● Stored data entries:
########################################
-- ==== Sys2Proof/Machine/Tasks.lean ====
section
/-! DEFINITION. Task records, their dependence counters, the hardware queues and the ready lists
(spec/02 R32 to R39, spec/13 R312 to R314, R322, spec/22 R406, R407), and the steps DEPCNT_UPDATE,
TASK_READY, QUEUE_CONSUME, QUEUE_IDLE_RECHECK, QUEUE_DOORBELL, SUCCESSOR_DECREMENT and
TEAM_EXITED. -/

namespace Sys2Proof.Machine

/-! ### Task records (Table 2.3) -/

/-- The fields of a task record. -/
structure TaskRec where
  depcnt : Nat
  state : Nat
  nosteal : Bool
  prio : Nat
  queue : Nat
  nteams : Nat
  entry : Word
  params : Word
  w20 : Nat
  w24 : Nat
  succ : Word
  next : Nat
  live : Nat
  link : Word
  /-- the reserved bits of offsets 0x04, 0x08 and 0x0C -/
  spare : Nat
  deriving DecidableEq, Repr

/-- RUNG -/
def TaskRec.rung (r : TaskRec) : Nat := bitsOf r.w20 24 7
/-- VREGS -/
def TaskRec.vregs (r : TaskRec) : Nat := bitsOf r.w20 16 7
/-- LANES -/
def TaskRec.lanes (r : TaskRec) : Nat := bitsOf r.w20 0 11
/-- CLH -/
def TaskRec.clh (r : TaskRec) : Nat := bitsOf r.w24 24 4
/-- CLW -/
def TaskRec.clw (r : TaskRec) : Nat := bitsOf r.w24 20 4
/-- ACC -/
def TaskRec.acc (r : TaskRec) : Nat := bitsOf r.w24 16 4
/-- SCRG -/
def TaskRec.scrg (r : TaskRec) : Nat := bitsOf r.w24 0 9

/-- The run budget in granules (R34). -/
def budgetOf (rung vregs lanes : Nat) : Nat :=
  if rung = 0 then min 64 (ceilDiv (vregs * lanes) 256) else rung

/-- The record's run budget. -/
def TaskRec.budget (r : TaskRec) : Nat := budgetOf r.rung r.vregs r.lanes

/-- The record at a location, as its home holds it. -/
def State.record (s : State) (p : Phys) : TaskRec :=
  let get := fun off n => s.peek { p with addr := p.addr + off } n
  let w4 := get 0x04 4
  let w8 := get 0x08 4
  let wC := get 0x0C 4
  { depcnt := get 0 4, state := bitsOf w4 4 2, nosteal := bitOf w4 3, prio := bitsOf w4 0 2
    queue := bitsOf w8 0 15, nteams := bitsOf wC 0 24, entry := BitVec.ofNat 64 (get 0x10 8)
    params := BitVec.ofNat 64 (get 0x18 8), w20 := get 0x20 4, w24 := get 0x24 4
    succ := BitVec.ofNat 64 (get 0x28 8), next := get 0x30 4, live := get 0x34 4
    link := BitVec.ofNat 64 (get 0x38 8)
    spare := bitsOf w4 6 26 + bitsOf w4 2 1 + bitsOf w8 15 17 + bitsOf wC 24 8 }

/-- Whether the words at 0x20 and 0x24 give a shape that R33 allows. -/
def shapeValid (w20 w24 : Nat) : Bool :=
  let rung := bitsOf w20 24 7
  let vregs := bitsOf w20 16 7
  let lanes := bitsOf w20 0 11
  let clh := bitsOf w24 24 4
  let clw := bitsOf w24 20 4
  !bitOf w20 31 && !bitOf w20 23 && bitsOf w20 11 5 == 0 && bitsOf w24 28 4 == 0 &&
    bitsOf w24 9 7 == 0 && decide (rung ≤ 64) && decide (1 ≤ vregs) && decide (vregs ≤ 96) &&
    decide (32 ≤ lanes) && decide (lanes ≤ 1024) && lanes % 32 == 0 && decide (1 ≤ clh) &&
    decide (clh ≤ 8) && decide (1 ≤ clw) && decide (clw ≤ 8) && decide (bitsOf w24 16 4 ≤ 8) &&
    decide (bitsOf w24 0 9 ≤ 256) && decide (clw * clh ≤ 12) && decide (clw * clh * lanes ≤ 8192)

/-- Whether a record's shape is valid (R33). -/
def TaskRec.valid (r : TaskRec) : Bool :=
  shapeValid r.w20 r.w24 && r.spare == 0 && decide (1 ≤ r.nteams) && canonical r.entry &&
    wordBits r.entry 0 2 == 0 && wordBits r.succ 0 3 == 0 && r.nteams % (r.clw * r.clh) == 0

/-- Writes `n` bytes of a record at its home (R36). -/
def State.putRecord (s : State) (p : Phys) (off n v : Nat) : State :=
  s.lineWrite p.unit (p.addr + off) (leBytes n v)

/-- Writes STATE of a record. -/
def State.putState (s : State) (p : Phys) (v : Nat) : State :=
  s.putRecord p 0x04 4 (setBitsOf (s.peek { p with addr := p.addr + 4 } 4) 4 2 v)

/-- Writes STATE, NEXT and LIVE of a record. -/
def State.putProgress (s : State) (p : Phys) (state next live : Nat) : State :=
  ((s.putState p state).putRecord p 0x30 4 next).putRecord p 0x34 4 live

/-- Writes LINK of a record that is queued: a value of the device's own (R32). -/
def State.putLink (s : State) (p : Phys) : State :=
  let (n, s) := s.takeFree
  s.putRecord p 0x38 8 (Config.queueLink n).toNat

/-- The number under which a die's engines make requests at a home. -/
def engineRequester (die : Nat) : Nat := 1000 + die

/-- A record's home serves a die's engines: its bins are applied, other cores' leases released (R179,
R231). -/
def State.reachRecord (s : State) (die : Nat) (p : Phys) : State :=
  s.reachHome (engineRequester die) p.unit (lineOf p.addr)

/-- Whether a record's home cannot serve it now, a write of the device to its line still waiting included (R179,
R190, R397). -/
def State.recordBusy (s : State) (who : Nat) (p : Phys) : Bool :=
  s.homeBusy who p.unit (lineOf p.addr) || (s.die p.unit).deviceHeld (lineOf p.addr)

/-- A record of kind 7 whose unit is a record's home slice (Table 22.1). -/
def State.reportRecord (s : State) (p : Phys) (ctx code info : Nat) : State :=
  s.report { kind := 7, code := code, ctx := ctx, die := p.unit, sl := true,
             unit := homeSlice p.addr, addr := BitVec.ofNat 64 p.addr, info := BitVec.ofNat 64 info }

/-- A record of kind 7 whose unit is a die's distributor. -/
def State.reportDist (s : State) (die ctx code : Nat) (addr : Word) (info : Nat) : State :=
  s.report { kind := 7, code := code, ctx := ctx, die := die, addr := addr,
             info := BitVec.ofNat 64 info }

/-! ### Queue descriptors (Table 13.2) -/

/-- A queue descriptor. -/
structure QDesc where
  ring : Nat
  prod : Nat
  cons : Nat
  ctx : Nat
  homecore : Nat
  enable : Bool
  die : Nat
  isLocal : Bool
  idle : Bool
  log2n : Nat
  cmask : Nat
  reserved : Nat
  deriving DecidableEq, Repr

/-- Where a queue's descriptor lies in die 0's GDDR7 (R311, R312). -/
def State.queueAt (s : State) (q : Nat) : Nat := wordBits s.host.qtbase 21 31 * 2 ^ 21 + 64 * q

/-- The descriptor of a queue. -/
def State.queue (s : State) (q : Nat) : QDesc :=
  let a := s.queueAt q
  let get := fun off n => s.die0.mem.read (a + off) n
  let w0 := get 0 8
  let w10 := get 0x10 4
  { ring := bitsOf w0 6 46 * 64, prod := get 0x08 4, cons := get 0x0C 4, ctx := bitsOf w10 16 16
    homecore := bitsOf w10 8 6, enable := bitOf w10 7, die := bitsOf w10 6 1
    isLocal := bitOf w10 5, idle := bitOf w10 4, log2n := bitsOf w10 0 4, cmask := get 0x18 8
    reserved := bitsOf w0 52 12 + bitsOf w0 0 6 + bitsOf w10 14 2 + get 0x14 4 +
      get 0x20 8 + get 0x28 8 + get 0x30 8 + get 0x38 8 }

/-- Whether a descriptor is one of Table 22.1's bad ones. -/
def QDesc.bad (q : QDesc) : Bool :=
  q.enable && (q.log2n == 0 || q.cmask == 0 || q.reserved != 0)

/-- Whether the distributor reads the queue as enabled (R407). -/
def QDesc.serves (q : QDesc) : Bool := q.enable && !q.bad

/-- Writes a word of a queue's descriptor at its home. -/
def State.putQueue (s : State) (q off v : Nat) : State :=
  s.lineWrite 0 (s.queueAt q + off) (leBytes 4 v)

/-- Writes IDLE of a queue's descriptor (R313). -/
def State.putIdle (s : State) (q : Nat) (v : Bool) : State :=
  s.putQueue q 0x10 (setBitsOf (s.die0.mem.read (s.queueAt q + 0x10) 4) 4 1 (if v then 1 else 0))

/-- The distributor of a die reads a queue's descriptor at its home (R231). -/
def State.reachQueue (s : State) (die q : Nat) : State :=
  s.reachHome (engineRequester die) 0 (lineOf (s.queueAt q))

/-- Whether a queue's descriptor cannot be served to a die now (R179, R190, R397). -/
def State.queueBusy (s : State) (die q : Nat) : Bool :=
  s.homeBusy (engineRequester die) 0 (lineOf (s.queueAt q))

/-! ### DEPCNT_UPDATE (R36, R213, R384) -/

/-- Whether a record has become ready and is not yet on its list (R36). -/
def State.becomesReady (s : State) (p : Phys) : Bool := s.readyQ.any fun r => r.loc == p

/-- What the bank ALU does to an operation's record. -/
def State.depApply (s : State) (op : DepOp) : State :=
  let s := (s.asClass op.ctx).reachRecord op.loc.unit op.loc
  let r := s.record op.loc
  let s := if op.checked then s.reachQueue op.loc.unit r.queue else s
  let who := op.core % 64 + 2 ^ 6 * (op.core / 64)
  let ready := fun (s : State) =>
    { s with readyQ := s.readyQ ++
        [{ loc := op.loc, va := op.va, ctx := op.ctx, core := op.core, host := op.host }] }
  if s.poisoned op.loc then
    s.machineCheck op.ctx (s.poisonStruct op.loc) 0 op.loc.unit (homeSlice op.loc.addr) true op.loc.addr
  else if op.checked && (s.queue r.queue).ctx != op.ctx then s.reportRecord op.loc op.ctx 4 r.queue
  else match op.kind with
    | .dec =>
      if r.depcnt = 0 then s.reportRecord op.loc op.ctx 1 who
      else
        let s := s.putRecord op.loc 0 4 (r.depcnt - 1)
        if r.depcnt = 1 && r.state = 0 && !s.becomesReady op.loc then ready s else s
    | .inc =>
      if r.depcnt = 2 ^ 32 - 1 then s.reportRecord op.loc op.ctx 2 who
      else s.putRecord op.loc 0 4 (r.depcnt + 1)
    | .spawn =>
      if r.state ≠ 0 then s.reportRecord op.loc op.ctx 3 r.state
      else if r.depcnt = 0 then ready s else s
########################################
● Directions for this task: Within the data above, the span starting at the line containing "def State.queueBusy (s" and ending at the line containing "operation's record. -/" is to be retyped exactly, with no other lines.

● Answer for this exercise:
def State.queueBusy (s : State) (die q : Nat) : Bool :=
  s.homeBusy (engineRequester die) 0 (lineOf (s.queueAt q))

/-! ### DEPCNT_UPDATE (R36, R213, R384) -/

/-- Whether a record has become ready and is not yet on its list (R36). -/
def State.becomesReady (s : State) (p : Phys) : Bool := s.readyQ.any fun r => r.loc == p

/-- What the bank ALU does to an operation's record. -/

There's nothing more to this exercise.